→ **Exercise prompt**: Retype the entries exactly, keeping every line intact.

(Saved entries)
/-! ### HOLDUP (R201) -/

/-- Entry to HOLDUP (R201). DEDUCED, log entry 26: the order of the entry. -/
def State.enterHoldup (s : State) : State :=
  let s :=
    { s with
      power :=
        { s.power with state := .holdup, lowCount := 0, progress := .writing, park := .stopped } }
  let s := (s.stopPorts true).modShift fun x => { x with interruptions := satInc max16 x.interruptions }
  let s := s.offerNotice (.supplyLow s.power.sample s.tables.power.low)
  let s := s.beginSave .freshHoldup
  let s := { s with distance := { s.distance with running := false, count := 0 } }
  let s := State.recompose { s with sign := { s.sign with test := none, hold := .released } }
  s.stopIntercom .muted

/-! ### Metrology applications and the end of a close (R34, R109) -/

/-- The next copy a close applies: CALIBRATION before TARIFF_SET (R34, R109). -/
def PendingSlot.nextCopy (p : PendingSlot) : Option Staged :=
  match p.calibration, p.tariffSet with
  | some c, _ => some (.calibration c)
  | none, some t => some (.tariffSet t)
  | none, none => none

/-- An application's store update begun, METROLOGY_EVENTS increased by one (R34). DEDUCED, log entry 25: the
counter rises when the application is begun. -/
def State.beginApplication (s : State) (st : Staged) (o : AppOrigin) : State :=
  let totals := { s.acct.totals with metrology := satInc max32 s.acct.totals.metrology }
  let s := { s with acct := { s.acct with totals } }
  s.begin
    (.application st ⟨totals.metrology, s.now, s.time.backup.timeInvalid⟩ s.acct.totalsNow s.now o)

/-- Step 4 of a close: the release (R109). -/
def State.releaseClose (s : State) : State :=
  let number := (s.meter.trip.map (·.number)).getD s.meter.lastClosed
  let s :=
    { s with
      engine := .idle
      pay := { s.pay with tenders := [] }
      meter :=
        { s.meter with
          closing := false, stage := .none, trip := none, snapshot := none, lastClosed := number } }
  let s := s.setMeterState (if s.acct.shift.limitSet then .offDuty else .vacant)
  (s.trigger .tripClosed).parkCheck

/-- Step 3 of a close: the next waiting copy is applied, or the meter released (R109). -/
def State.goOnClose (s : State) : State :=
  match s.mgmt.slot.nextCopy with
  | some st =>
    State.beginApplication { s with meter := { s.meter with stage := .applying } } st .close
  | none => s.releaseClose

/-- A close goes on from the step it has reached; in HOLDUP it waits for the warm return (R110). DEDUCED,
log entry 26: a close goes on outside HOLDUP. -/
def State.continueClose (s : State) : State :=
  if s.power.state = .holdup then { s with meter := { s.meter with stage := .goOn } }
  else s.goOnClose

/-- The notices of the trip log after a close (R191). -/
def State.logNotices (s : State) : State :=
  let l := unreported s.acct.reportedThrough s.store.log
  let oldest := ((l.head?).map (·.number)).getD 0
  if l.length = 56 then s.offerNotice (.logNearFull 56 oldest)
  else if l.length = 64 then s.offerNotice (.logFull oldest)
  else s

/-- The close update has completed: the contributions are merged, the log is looked at, and the close
goes on (R186, R191, R109). -/
def State.closeStored (s : State) : State :=
  let s :=
    { s with
      acct := { s.acct with shift := s.acct.shiftNow, totals := s.acct.totalsNow, entry := none } }
  s.logNotices.continueClose

/-- The working slot at the completion of an application: the applied copy is removed if it came from there
(R34). One that ABORT_LOAD has withdrawn since, whose removal still waits in the store, has left the slot
already, and a copy that stands there now came after it (R31, R33). -/
def State.slotApplied (s : State) (st : Staged) (o : AppOrigin) : PendingSlot :=
  if .slotRemove st.isTariff ∈ s.writes then s.mgmt.slot else s.mgmt.slot.applied st o

/-- What an application's completion does before the calendar and the distance input are told (R34). -/
def State.putInForce (s : State) (st : Staged) (app : AppRecord) (o : AppOrigin) : State :=
  let s :=
    { s with
      mgmt :=
        { s.mgmt with metrology := s.mgmt.metrology.put st app, slot := s.slotApplied st o } }
  match st with
  | .tariffSet t => s.offerNotice (.tariffApplied app.counter t.general.version)
  | .calibration _ => s.offerNotice (.calibrationApplied app.counter)

/-- The trim of an applied calibration, handed to the prescaler for the next meter interval event (R43). -/
def State.handTrim (s : State) : Staged → State
  | .tariffSet _ => s
  | .calibration c => { s with time := { s.time with newTrim := some c.trim } }

/-- An application's store update has completed (R34). -/
def State.applicationStored (s : State) (st : Staged) (app : AppRecord) (o : AppOrigin) : State :=
  let s :=
    match o with
    | .commit rq t => s.mgmtRespond rq .commit t .ok
    | .close => s
  let s := s.putInForce st app o
  let s :=
    match st with
    | .tariffSet _ => s.evaluateBand
    | .calibration c => State.handTrim { s with distance := { s.distance with incoming := some c } } st
  match o with
  | .commit .. => s
  | .close => s.continueClose

/-! ### Warm return (R203) -/

/-- The distance input restarts with the filter READY (R65). -/
def State.restartDistance (s : State) : State :=
  { s with distance := { s.distance with running := true, holdoff := none, count := 0 } }

/-- A closed emergency switch is taken as a closure at a return or start-up (R132). -/
def State.takeSwitch (s : State) : State := if s.pins.emergencyClosed then s.holdClose else s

→ **Written solution**:
/-! ### HOLDUP (R201) -/

/-- Entry to HOLDUP (R201). DEDUCED, log entry 26: the order of the entry. -/
def State.enterHoldup (s : State) : State :=
  let s :=
    { s with
      power :=
        { s.power with state := .holdup, lowCount := 0, progress := .writing, park := .stopped } }
  let s := (s.stopPorts true).modShift fun x => { x with interruptions := satInc max16 x.interruptions }
  let s := s.offerNotice (.supplyLow s.power.sample s.tables.power.low)
  let s := s.beginSave .freshHoldup
  let s := { s with distance := { s.distance with running := false, count := 0 } }
  let s := State.recompose { s with sign := { s.sign with test := none, hold := .released } }
  s.stopIntercom .muted

/-! ### Metrology applications and the end of a close (R34, R109) -/

/-- The next copy a close applies: CALIBRATION before TARIFF_SET (R34, R109). -/
def PendingSlot.nextCopy (p : PendingSlot) : Option Staged :=
  match p.calibration, p.tariffSet with
  | some c, _ => some (.calibration c)
  | none, some t => some (.tariffSet t)
  | none, none => none

/-- An application's store update begun, METROLOGY_EVENTS increased by one (R34). DEDUCED, log entry 25: the
counter rises when the application is begun. -/
def State.beginApplication (s : State) (st : Staged) (o : AppOrigin) : State :=
  let totals := { s.acct.totals with metrology := satInc max32 s.acct.totals.metrology }
  let s := { s with acct := { s.acct with totals } }
  s.begin
    (.application st ⟨totals.metrology, s.now, s.time.backup.timeInvalid⟩ s.acct.totalsNow s.now o)

/-- Step 4 of a close: the release (R109). -/
def State.releaseClose (s : State) : State :=
  let number := (s.meter.trip.map (·.number)).getD s.meter.lastClosed
  let s :=
    { s with
      engine := .idle
      pay := { s.pay with tenders := [] }
      meter :=
        { s.meter with
          closing := false, stage := .none, trip := none, snapshot := none, lastClosed := number } }
  let s := s.setMeterState (if s.acct.shift.limitSet then .offDuty else .vacant)
  (s.trigger .tripClosed).parkCheck

/-- Step 3 of a close: the next waiting copy is applied, or the meter released (R109). -/
def State.goOnClose (s : State) : State :=
  match s.mgmt.slot.nextCopy with
  | some st =>
    State.beginApplication { s with meter := { s.meter with stage := .applying } } st .close
  | none => s.releaseClose

/-- A close goes on from the step it has reached; in HOLDUP it waits for the warm return (R110). DEDUCED,
log entry 26: a close goes on outside HOLDUP. -/
def State.continueClose (s : State) : State :=
  if s.power.state = .holdup then { s with meter := { s.meter with stage := .goOn } }
  else s.goOnClose

/-- The notices of the trip log after a close (R191). -/
def State.logNotices (s : State) : State :=
  let l := unreported s.acct.reportedThrough s.store.log
  let oldest := ((l.head?).map (·.number)).getD 0
  if l.length = 56 then s.offerNotice (.logNearFull 56 oldest)
  else if l.length = 64 then s.offerNotice (.logFull oldest)
  else s

/-- The close update has completed: the contributions are merged, the log is looked at, and the close
goes on (R186, R191, R109). -/
def State.closeStored (s : State) : State :=
  let s :=
    { s with
      acct := { s.acct with shift := s.acct.shiftNow, totals := s.acct.totalsNow, entry := none } }
  s.logNotices.continueClose

/-- The working slot at the completion of an application: the applied copy is removed if it came from there
(R34). One that ABORT_LOAD has withdrawn since, whose removal still waits in the store, has left the slot
already, and a copy that stands there now came after it (R31, R33). -/
def State.slotApplied (s : State) (st : Staged) (o : AppOrigin) : PendingSlot :=
  if .slotRemove st.isTariff ∈ s.writes then s.mgmt.slot else s.mgmt.slot.applied st o

/-- What an application's completion does before the calendar and the distance input are told (R34). -/
def State.putInForce (s : State) (st : Staged) (app : AppRecord) (o : AppOrigin) : State :=
  let s :=
    { s with
      mgmt :=
        { s.mgmt with metrology := s.mgmt.metrology.put st app, slot := s.slotApplied st o } }
  match st with
  | .tariffSet t => s.offerNotice (.tariffApplied app.counter t.general.version)
  | .calibration _ => s.offerNotice (.calibrationApplied app.counter)

/-- The trim of an applied calibration, handed to the prescaler for the next meter interval event (R43). -/
def State.handTrim (s : State) : Staged → State
  | .tariffSet _ => s
  | .calibration c => { s with time := { s.time with newTrim := some c.trim } }

/-- An application's store update has completed (R34). -/
def State.applicationStored (s : State) (st : Staged) (app : AppRecord) (o : AppOrigin) : State :=
  let s :=
    match o with
    | .commit rq t => s.mgmtRespond rq .commit t .ok
    | .close => s
  let s := s.putInForce st app o
  let s :=
    match st with
    | .tariffSet _ => s.evaluateBand
    | .calibration c => State.handTrim { s with distance := { s.distance with incoming := some c } } st
  match o with
  | .commit .. => s
  | .close => s.continueClose

/-! ### Warm return (R203) -/

/-- The distance input restarts with the filter READY (R65). -/
def State.restartDistance (s : State) : State :=
  { s with distance := { s.distance with running := true, holdoff := none, count := 0 } }

/-- A closed emergency switch is taken as a closure at a return or start-up (R132). -/
def State.takeSwitch (s : State) : State := if s.pins.emergencyClosed then s.holdClose else s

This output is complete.